3. Thanksgiving and Christmas are holidays to be with family and friends. As such, I do not conduct any business on Thanksgiving as well as Christmas.  Besides, I was born and raised in an era where retailers were closed on Thanksgiving and Christmas (and we knew better to stock up on things before the holidays); unfortunately, today we live in an “I gotta have it right now” era – an era of instant gratification.

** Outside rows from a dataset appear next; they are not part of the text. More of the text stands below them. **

-- ==== Sys2Proof/Certificates/Slice0/Obligations.lean ====
section
/-! DEFINITION. The statements for the provers, each made from numbered rules of spec/. "Paging off" is R66, and
`transfers ≠ .delivered` says that an exception ends the step (R7, R326); `raised` is what an exception does under
each policy (log entry 9). The functions of the state that the statements use stand in Safety. -/

open Sys2Proof Sys2Proof.Machine

/-! ### The machine as a whole -/

/-- When the bytes at the instruction pointer, behind the prefix bytes read so far, are the instruction `i`, a step is
`exec i` on the same state (R36, R75, R174; log entry 33); LOCK and REP bytes before it are counted and have no other
effect (R111; log entry 38): nothing else is added around `exec`. -/
def Obligations.StepRunsDecodedInstruction : Prop :=
  ∀ (s : State) (i : Instr) (idle bs : List Byte),
    s.cfg.numProcessors = 1 → s.pagingEnabled = false → s.cfg.fetchSeesStores = true →
    (∀ b ∈ idle, b = 0xF0 ∨ b = 0xF2 ∨ b = 0xF3) → s.codeHolds (idle ++ bs) = true → decode s.mode bs = .ok (i, []) →
    step s = exec i { s with pfx := { s.pfx with count := s.pfx.count + idle.length } }

/-- A fetch that answers, with paging on or off, finds a well-formed instruction of at most 15 bytes with its prefixes and
changes nothing but memory (the page walk's own writes, R67), the model's two fields about it and what the model knows of
the instruction; with paging off, and for a prefix byte, memory too stays, else memory before the fetch is kept (R36,
R111, R326). A fetch that passes the limit of CS raises #GP(0): where the first byte does, and where bytes that stand in
memory have more behind them for certain that do (R36, R174; which bytes are checked together: log entry 33). -/
def Obligations.FetchChecksLimitAndChangesNoRegister : Prop :=
  ∀ (s t : State) (i : Instr) (bs : List Byte) (m : Nat),
    (fetchInstr s = .ok (i, t) →
      i.wf s.mode = true ∧ t.pfx.count + i.length s.mode ≤ maxInstrBytes ∧ s.pfx.count ≤ t.pfx.count ∧
        t = { s with
          mem := t.mem, freeCount := t.freeCount, stored := t.stored,
          pfx := { s.pfx with count := t.pfx.count, before := t.pfx.before } } ∧
        (s.pagingEnabled = false ∨ isPrefix i = true → t.mem = s.mem ∧ t.pfx.before = s.pfx.before) ∧
        (s.pagingEnabled = true → isPrefix i = false → t.pfx.before = some s.mem) ∧
        (s.cfg.numProcessors = 1 → step s = exec i t)) ∧
    (s.cfg.numProcessors = 1 → s.cs.valid = true → s.pfx.count + 1 ≤ maxInstrBytes →
      limitOk s.cfg s.cs s.pcOffset.toNat (s.pfx.count + 1) = false → step s = raised s (.gp 0)) ∧
    (s.cfg.numProcessors = 1 → s.pagingEnabled = false → s.cfg.fetchSeesStores = true → s.codeHolds bs = true →
      decode s.mode bs = .error (.short m) → s.pfx.count + bs.length + m ≤ maxInstrBytes →
      limitOk s.cfg s.cs s.pcOffset.toNat (s.pfx.count + bs.length + m) = false → step s = raised s (.gp 0))

/-- Words written out from the encodings of R109 to R113. -/
def Obligations.SpecWordsDecode : Prop :=
  decode ⟨true, true⟩ [0x8E, 0xD8] = .ok (.movToSreg 3 (.reg .eax), []) ∧
  decode ⟨true, true⟩ [0xC5, 0x1D, 0x00, 0x20, 0x00, 0x00] = .ok (.lds .ebx (.mem (.a32 (.direct 0x2000))), []) ∧
  decode ⟨true, true⟩ [0x9A, 0x00, 0x30, 0x00, 0x00, 0x08, 0x00] = .ok (.callPtr 0x3000 0x0008, []) ∧
  decode ⟨true, true⟩ [0x0F, 0x01, 0x05, 0x02, 0x30, 0x00, 0x00] =
    .ok (.sgdt (.mem (.a32 (.direct 0x3002))), []) ∧
  decode ⟨true, true⟩ [0xCD, 0x80] = .ok (.int 0x80, []) ∧
  decode ⟨true, true⟩ [0x66] = .ok (.prefixOperandSize, [])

4. Finally, if the spirit of the American holidays – especially the fall holidays such as Thanksgiving and Christmas – offend you in any way, please consider leaving the United States of America and find another country where our American holidays are not celebrated, especially a country where human rights and civil liberties are grossly violated.

We cannot let Thanksgiving as well as Christmas become extinct, thanks to Corporate America that think these holidays are a nuisance. Thanksgiving and Christmas – along with America’s other major holidays – are not a nuisance; instead our nation’s holidays are part of our heritage.  Besides, you have a right to express your disapproval of retailers being open on Thanksgiving Day by not spending your hard earned money at these places.

As I said last year, onward with the holiday season!